[What the task requires]: Would you please transcribe, exactly as written, the lines of the entries below starting at the one that holds "-- ==== Sys2Proof/Machine/Collectives.lean" and ending at the one that holds "def State.gathered (s", both included?

Collected data:
──────────

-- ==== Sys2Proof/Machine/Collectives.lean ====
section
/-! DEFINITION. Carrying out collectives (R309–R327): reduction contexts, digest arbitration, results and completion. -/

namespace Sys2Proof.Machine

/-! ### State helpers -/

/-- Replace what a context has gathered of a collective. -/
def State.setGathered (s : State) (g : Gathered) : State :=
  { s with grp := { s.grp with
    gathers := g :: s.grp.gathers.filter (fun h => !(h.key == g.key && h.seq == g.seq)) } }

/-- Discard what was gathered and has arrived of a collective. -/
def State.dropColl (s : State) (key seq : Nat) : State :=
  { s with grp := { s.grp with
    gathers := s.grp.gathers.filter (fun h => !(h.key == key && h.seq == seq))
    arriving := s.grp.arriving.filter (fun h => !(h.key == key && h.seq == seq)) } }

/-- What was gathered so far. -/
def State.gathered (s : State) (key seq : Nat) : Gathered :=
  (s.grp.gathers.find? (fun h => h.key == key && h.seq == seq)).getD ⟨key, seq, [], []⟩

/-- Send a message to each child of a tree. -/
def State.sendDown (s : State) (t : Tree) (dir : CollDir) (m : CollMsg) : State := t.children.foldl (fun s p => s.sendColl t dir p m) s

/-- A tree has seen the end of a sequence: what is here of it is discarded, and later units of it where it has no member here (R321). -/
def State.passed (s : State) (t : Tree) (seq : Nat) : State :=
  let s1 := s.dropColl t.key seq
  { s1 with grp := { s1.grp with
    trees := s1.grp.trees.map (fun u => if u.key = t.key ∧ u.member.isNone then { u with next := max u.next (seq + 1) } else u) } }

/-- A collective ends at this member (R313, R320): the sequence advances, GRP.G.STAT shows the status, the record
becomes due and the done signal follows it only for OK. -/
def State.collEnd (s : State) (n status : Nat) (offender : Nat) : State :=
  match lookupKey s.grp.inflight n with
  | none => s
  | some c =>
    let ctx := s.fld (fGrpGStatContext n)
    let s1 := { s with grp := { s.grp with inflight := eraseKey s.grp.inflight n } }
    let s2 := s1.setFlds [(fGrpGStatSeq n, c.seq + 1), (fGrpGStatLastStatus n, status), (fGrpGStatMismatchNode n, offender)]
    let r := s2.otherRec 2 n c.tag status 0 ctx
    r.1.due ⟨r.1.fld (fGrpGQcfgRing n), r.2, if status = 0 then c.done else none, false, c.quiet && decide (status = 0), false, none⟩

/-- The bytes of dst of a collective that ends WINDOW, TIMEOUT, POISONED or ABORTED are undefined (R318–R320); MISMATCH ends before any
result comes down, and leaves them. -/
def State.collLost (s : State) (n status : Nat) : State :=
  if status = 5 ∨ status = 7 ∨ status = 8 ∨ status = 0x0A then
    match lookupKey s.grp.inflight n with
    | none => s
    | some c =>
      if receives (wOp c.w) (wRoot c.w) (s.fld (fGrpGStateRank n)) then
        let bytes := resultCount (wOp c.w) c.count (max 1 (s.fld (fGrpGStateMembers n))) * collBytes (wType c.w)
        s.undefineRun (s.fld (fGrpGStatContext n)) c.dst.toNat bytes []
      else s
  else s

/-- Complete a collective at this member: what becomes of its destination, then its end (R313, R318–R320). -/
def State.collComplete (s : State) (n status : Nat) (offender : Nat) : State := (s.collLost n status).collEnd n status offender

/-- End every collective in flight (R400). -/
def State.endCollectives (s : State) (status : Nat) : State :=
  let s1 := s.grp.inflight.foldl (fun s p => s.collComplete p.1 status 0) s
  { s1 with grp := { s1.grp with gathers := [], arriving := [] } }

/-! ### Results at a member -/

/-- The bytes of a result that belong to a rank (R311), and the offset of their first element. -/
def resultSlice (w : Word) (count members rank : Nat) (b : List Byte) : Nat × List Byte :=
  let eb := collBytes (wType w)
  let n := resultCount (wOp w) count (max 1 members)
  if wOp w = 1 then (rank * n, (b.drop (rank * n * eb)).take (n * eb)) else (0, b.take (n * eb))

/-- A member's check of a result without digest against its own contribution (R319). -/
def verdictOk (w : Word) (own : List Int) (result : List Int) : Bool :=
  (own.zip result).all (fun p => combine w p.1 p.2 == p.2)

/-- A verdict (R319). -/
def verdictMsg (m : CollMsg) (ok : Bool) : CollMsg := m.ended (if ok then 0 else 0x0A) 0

──────────

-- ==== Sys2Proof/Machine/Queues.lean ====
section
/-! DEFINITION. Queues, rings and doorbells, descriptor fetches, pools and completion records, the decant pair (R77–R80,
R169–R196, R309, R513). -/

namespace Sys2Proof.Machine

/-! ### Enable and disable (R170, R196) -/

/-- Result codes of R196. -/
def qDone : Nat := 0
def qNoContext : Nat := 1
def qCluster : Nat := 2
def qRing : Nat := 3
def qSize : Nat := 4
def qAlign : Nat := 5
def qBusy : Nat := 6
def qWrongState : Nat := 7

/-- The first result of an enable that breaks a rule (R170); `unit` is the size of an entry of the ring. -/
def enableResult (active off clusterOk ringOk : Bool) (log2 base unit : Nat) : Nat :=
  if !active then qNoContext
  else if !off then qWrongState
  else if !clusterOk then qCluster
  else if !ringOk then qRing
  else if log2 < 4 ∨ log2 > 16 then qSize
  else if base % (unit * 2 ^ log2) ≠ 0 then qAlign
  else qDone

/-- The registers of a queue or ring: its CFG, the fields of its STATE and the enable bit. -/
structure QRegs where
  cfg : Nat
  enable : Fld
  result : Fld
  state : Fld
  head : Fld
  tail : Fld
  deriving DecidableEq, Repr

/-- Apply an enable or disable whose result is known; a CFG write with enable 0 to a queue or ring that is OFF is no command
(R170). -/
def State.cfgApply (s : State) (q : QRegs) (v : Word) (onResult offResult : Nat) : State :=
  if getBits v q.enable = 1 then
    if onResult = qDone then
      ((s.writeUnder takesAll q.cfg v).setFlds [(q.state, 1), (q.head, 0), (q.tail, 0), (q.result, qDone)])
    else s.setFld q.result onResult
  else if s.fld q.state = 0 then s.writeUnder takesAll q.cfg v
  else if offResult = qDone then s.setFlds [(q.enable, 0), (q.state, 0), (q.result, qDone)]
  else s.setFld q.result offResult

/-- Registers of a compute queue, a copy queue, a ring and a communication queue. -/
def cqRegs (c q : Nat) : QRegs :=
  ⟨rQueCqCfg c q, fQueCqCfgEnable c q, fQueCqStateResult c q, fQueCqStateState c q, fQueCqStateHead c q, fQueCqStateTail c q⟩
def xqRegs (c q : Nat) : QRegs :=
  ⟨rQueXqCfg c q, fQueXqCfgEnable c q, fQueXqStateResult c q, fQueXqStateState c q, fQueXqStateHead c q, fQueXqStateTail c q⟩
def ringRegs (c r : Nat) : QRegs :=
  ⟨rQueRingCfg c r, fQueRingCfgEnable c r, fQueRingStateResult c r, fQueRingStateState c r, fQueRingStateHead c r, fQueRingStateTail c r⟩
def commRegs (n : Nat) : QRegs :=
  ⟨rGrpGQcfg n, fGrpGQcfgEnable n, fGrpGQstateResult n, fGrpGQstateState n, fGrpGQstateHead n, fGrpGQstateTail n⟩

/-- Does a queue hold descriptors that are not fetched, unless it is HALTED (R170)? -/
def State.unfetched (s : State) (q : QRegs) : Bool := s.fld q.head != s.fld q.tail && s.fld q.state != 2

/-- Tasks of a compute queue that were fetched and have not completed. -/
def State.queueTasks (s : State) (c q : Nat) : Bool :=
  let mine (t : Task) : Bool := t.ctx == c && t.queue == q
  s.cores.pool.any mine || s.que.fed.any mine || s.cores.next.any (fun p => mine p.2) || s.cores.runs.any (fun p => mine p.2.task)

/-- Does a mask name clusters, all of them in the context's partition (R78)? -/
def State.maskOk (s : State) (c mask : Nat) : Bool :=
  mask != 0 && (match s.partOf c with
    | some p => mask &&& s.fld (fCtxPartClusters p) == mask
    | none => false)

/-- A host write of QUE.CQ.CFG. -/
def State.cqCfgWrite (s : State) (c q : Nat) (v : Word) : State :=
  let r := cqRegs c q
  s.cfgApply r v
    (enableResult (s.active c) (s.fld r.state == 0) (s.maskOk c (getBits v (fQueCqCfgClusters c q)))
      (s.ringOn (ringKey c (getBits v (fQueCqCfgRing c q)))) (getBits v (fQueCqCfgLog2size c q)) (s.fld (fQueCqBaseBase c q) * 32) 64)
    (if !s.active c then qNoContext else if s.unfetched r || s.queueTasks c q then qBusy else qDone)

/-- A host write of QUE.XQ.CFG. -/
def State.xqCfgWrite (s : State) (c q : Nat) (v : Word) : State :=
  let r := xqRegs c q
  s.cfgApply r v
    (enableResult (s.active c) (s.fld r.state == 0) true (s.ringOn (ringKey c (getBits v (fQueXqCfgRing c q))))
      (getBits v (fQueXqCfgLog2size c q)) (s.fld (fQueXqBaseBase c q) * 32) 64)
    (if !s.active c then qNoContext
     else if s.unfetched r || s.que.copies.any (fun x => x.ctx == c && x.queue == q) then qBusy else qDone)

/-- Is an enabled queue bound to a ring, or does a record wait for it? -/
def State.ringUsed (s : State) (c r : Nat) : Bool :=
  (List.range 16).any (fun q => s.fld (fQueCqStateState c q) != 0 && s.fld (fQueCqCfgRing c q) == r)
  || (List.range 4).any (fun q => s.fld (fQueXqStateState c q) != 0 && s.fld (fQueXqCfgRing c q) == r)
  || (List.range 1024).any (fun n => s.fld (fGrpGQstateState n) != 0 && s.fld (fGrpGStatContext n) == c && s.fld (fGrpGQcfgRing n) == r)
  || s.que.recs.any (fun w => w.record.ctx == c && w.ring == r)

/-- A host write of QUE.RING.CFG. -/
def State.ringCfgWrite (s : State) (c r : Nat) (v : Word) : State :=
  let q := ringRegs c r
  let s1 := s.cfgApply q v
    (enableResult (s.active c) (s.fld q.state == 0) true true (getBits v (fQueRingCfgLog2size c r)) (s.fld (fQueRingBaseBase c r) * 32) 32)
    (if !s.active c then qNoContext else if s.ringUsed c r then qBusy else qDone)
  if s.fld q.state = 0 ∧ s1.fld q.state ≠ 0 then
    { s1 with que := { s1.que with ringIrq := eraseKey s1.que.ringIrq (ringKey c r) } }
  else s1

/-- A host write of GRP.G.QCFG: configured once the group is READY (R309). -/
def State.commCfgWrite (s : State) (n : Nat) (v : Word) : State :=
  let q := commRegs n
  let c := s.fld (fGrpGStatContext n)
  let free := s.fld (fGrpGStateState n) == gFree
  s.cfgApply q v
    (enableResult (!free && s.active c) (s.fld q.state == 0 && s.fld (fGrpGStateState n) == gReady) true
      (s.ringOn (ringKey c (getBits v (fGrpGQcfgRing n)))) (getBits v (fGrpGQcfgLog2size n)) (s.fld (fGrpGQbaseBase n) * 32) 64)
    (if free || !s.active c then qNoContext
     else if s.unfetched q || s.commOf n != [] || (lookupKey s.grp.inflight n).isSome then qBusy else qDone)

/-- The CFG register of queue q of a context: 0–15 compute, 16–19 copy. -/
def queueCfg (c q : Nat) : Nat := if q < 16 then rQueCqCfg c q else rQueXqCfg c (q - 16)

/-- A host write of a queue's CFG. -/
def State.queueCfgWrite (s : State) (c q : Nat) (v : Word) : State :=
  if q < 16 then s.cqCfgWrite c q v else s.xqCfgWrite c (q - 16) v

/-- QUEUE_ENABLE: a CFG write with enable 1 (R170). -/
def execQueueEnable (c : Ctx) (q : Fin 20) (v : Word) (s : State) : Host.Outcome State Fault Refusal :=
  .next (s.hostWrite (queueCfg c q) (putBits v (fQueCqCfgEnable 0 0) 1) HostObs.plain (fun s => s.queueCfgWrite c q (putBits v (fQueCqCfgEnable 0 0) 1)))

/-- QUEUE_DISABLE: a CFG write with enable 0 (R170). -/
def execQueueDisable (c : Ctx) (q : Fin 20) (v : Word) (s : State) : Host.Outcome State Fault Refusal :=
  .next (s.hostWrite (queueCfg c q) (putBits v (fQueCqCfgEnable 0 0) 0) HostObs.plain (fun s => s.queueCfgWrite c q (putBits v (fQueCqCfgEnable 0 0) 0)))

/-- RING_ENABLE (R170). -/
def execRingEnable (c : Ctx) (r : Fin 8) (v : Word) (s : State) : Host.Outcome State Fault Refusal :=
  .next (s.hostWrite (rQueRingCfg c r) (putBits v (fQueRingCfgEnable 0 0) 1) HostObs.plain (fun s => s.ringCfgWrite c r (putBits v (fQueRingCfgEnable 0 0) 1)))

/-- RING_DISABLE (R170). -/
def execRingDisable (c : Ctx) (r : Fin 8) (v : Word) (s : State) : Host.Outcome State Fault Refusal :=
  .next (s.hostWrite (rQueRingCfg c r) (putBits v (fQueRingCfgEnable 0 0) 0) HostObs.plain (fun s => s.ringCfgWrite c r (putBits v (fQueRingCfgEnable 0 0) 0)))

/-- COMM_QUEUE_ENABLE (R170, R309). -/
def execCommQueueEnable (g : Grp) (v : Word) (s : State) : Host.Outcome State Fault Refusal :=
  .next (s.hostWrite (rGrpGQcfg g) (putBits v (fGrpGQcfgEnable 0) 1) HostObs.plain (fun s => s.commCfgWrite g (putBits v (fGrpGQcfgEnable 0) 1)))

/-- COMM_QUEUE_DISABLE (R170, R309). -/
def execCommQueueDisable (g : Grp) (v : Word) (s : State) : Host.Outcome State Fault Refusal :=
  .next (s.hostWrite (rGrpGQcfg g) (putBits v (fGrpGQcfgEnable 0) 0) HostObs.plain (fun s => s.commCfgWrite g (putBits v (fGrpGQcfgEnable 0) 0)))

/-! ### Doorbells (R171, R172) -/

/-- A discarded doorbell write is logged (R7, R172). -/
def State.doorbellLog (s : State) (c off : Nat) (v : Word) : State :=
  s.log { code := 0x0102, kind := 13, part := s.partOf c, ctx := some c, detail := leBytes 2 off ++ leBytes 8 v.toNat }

──────────

[Written response]:
-- ==== Sys2Proof/Machine/Collectives.lean ====
section
/-! DEFINITION. Carrying out collectives (R309–R327): reduction contexts, digest arbitration, results and completion. -/

namespace Sys2Proof.Machine

/-! ### State helpers -/

/-- Replace what a context has gathered of a collective. -/
def State.setGathered (s : State) (g : Gathered) : State :=
  { s with grp := { s.grp with
    gathers := g :: s.grp.gathers.filter (fun h => !(h.key == g.key && h.seq == g.seq)) } }

/-- Discard what was gathered and has arrived of a collective. -/
def State.dropColl (s : State) (key seq : Nat) : State :=
  { s with grp := { s.grp with
    gathers := s.grp.gathers.filter (fun h => !(h.key == key && h.seq == seq))
    arriving := s.grp.arriving.filter (fun h => !(h.key == key && h.seq == seq)) } }

/-- What was gathered so far. -/
def State.gathered (s : State) (key seq : Nat) : Gathered :=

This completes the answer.